**Your assignment:** When you reach the line containing "are R86's. -/" in the records below, start copying exactly, and stop once you have copied the line containing "word that matches".

Segment Open

-- ==== Sys2Proof/Certificates/Slice0/Obligations.lean ====
section
/-! DEFINITION. The statements about the FFP block, in the order of OBLIGATIONS.json. Each docstring
names the rule of spec/ it formalises. Next states are written as record updates of the state before,
so that everything not named in the update is unchanged: that is each statement's frame. -/

open Sys2Proof Sys2Proof.Machine
open Sys2Proof.Config (Coef)

/-! ### Encoding (30_encoding) -/

/-- Decode and encode agree: no bit of an encoding is dropped, for every command and every operand. -/
def Obligations.DecodeOfEncode : Prop :=
  ∀ i : Instr, i.WellFormed → decode (encode i) = .ok i

/-- A word that decodes has no other spelling, and its command is well-formed. -/
def Obligations.EncodeOfDecode : Prop :=
  ∀ (w : Word) (i : Instr), decode w = .ok i → i.WellFormed ∧ encode i = w

/-- Words spelled out from R81 and R83, one or more of each unit; the first three are R86's. -/
def Obligations.SampleWordsDecode : Prop :=
  decode 0x000E0011 = .ok (.buildCmd 14) ∧
  decode 0x0000AA20 = .ok (.rxPush 0xAA) ∧
  decode 0x00000032 = .ok .iirReset ∧
  decode 0x00000000 = .ok .nop ∧
  decode 0x01000010 = .ok (.crc16 256) ∧
  decode 0xFFFF001D = .ok (.findStart 65535) ∧
  decode 0x00000042 = .ok .pidStep ∧
  decodeTableWord 32 0x00D01C = none ∧
  decodeTableWord 32 0x00D0001C = some (.parseLog 208)

/-- R83's match/mask form: a word decodes to a command whose row it matches, and a word that matches
some row decodes. -/
def Obligations.DecodeMatchesTable : Prop :=
  (∀ (w : Word) (i : Instr), decode w = .ok i → w &&& (matchMask i).2 = (matchMask i).1) ∧
  ∀ (w : Word) (i : Instr), w &&& (matchMask i).2 = (matchMask i).1 →
    ∃ j, decode w = .ok j ∧ opcodeOf j = opcodeOf i

/-- R84: the illegal words are exactly those with an OP outside the table, or with a SEL or N that
is nonzero where the table says 0; writing one to CMD sets STATUS.CODE to ILLEGAL_OP (0x0E) and
changes nothing else but CMD. -/
def Obligations.IllegalWordsSetIllegalOp : Prop :=
  ∀ (s : State) (w : Word) (rest : List BusEvent),
    s.pending = .write s.params.base 4 w :: rest →
    let counted : List Byte :=
      [0x10, 0x11, 0x12, 0x13, 0x14, 0x15, 0x18, 0x19, 0x1A, 0x1B, 0x1C, 0x1D]
    let plain : List Byte := [0x00, 0x21, 0x30, 0x31, 0x32, 0x40, 0x41, 0x42, 0x43]
    let illegal : Prop :=
      (opField w ∉ counted ∧ opField w ∉ plain ∧ opField w ≠ 0x20) ∨
      (selField w ≠ 0 ∧ opField w ≠ 0x20) ∨
      (nField w ≠ 0 ∧ opField w ∉ counted)
    (illegal → step s = .next { s with pending := rest, cmd := w, code := .illegalOp }) ∧
    (¬ illegal → ∃ i, decode w = .ok i ∧
      step s = exec i { s with pending := rest, cmd := w }) ∧
    codeByte .illegalOp = 0x0E

/-! ### The bus and the register window (10_state, 20_memory) -/

/-- A step that takes a write to CMD runs the decoded command on the state with the word stored in
CMD (R80); and the command placed by `withFetchWord` is the one the next step runs (log 2). -/
def Obligations.StepRunsDecodedCommand : Prop :=
  (∀ (s : State) (w : Word) (i : Instr) (rest : List BusEvent),
    s.pending = .write s.params.base 4 w :: rest → decode w = .ok i →
    step s = exec i { s with pending := rest, cmd := w }) ∧
  ∀ (s : State) (i : Instr), i.WellFormed →
    step (s.withFetchWord 32 (encode i).toNat) = exec i { s with cmd := encode i }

Segment Closed

**Exercise response:**
/-- Words spelled out from R81 and R83, one or more of each unit; the first three are R86's. -/
def Obligations.SampleWordsDecode : Prop :=
  decode 0x000E0011 = .ok (.buildCmd 14) ∧
  decode 0x0000AA20 = .ok (.rxPush 0xAA) ∧
  decode 0x00000032 = .ok .iirReset ∧
  decode 0x00000000 = .ok .nop ∧
  decode 0x01000010 = .ok (.crc16 256) ∧
  decode 0xFFFF001D = .ok (.findStart 65535) ∧
  decode 0x00000042 = .ok .pidStep ∧
  decodeTableWord 32 0x00D01C = none ∧
  decodeTableWord 32 0x00D0001C = some (.parseLog 208)

/-- R83's match/mask form: a word decodes to a command whose row it matches, and a word that matches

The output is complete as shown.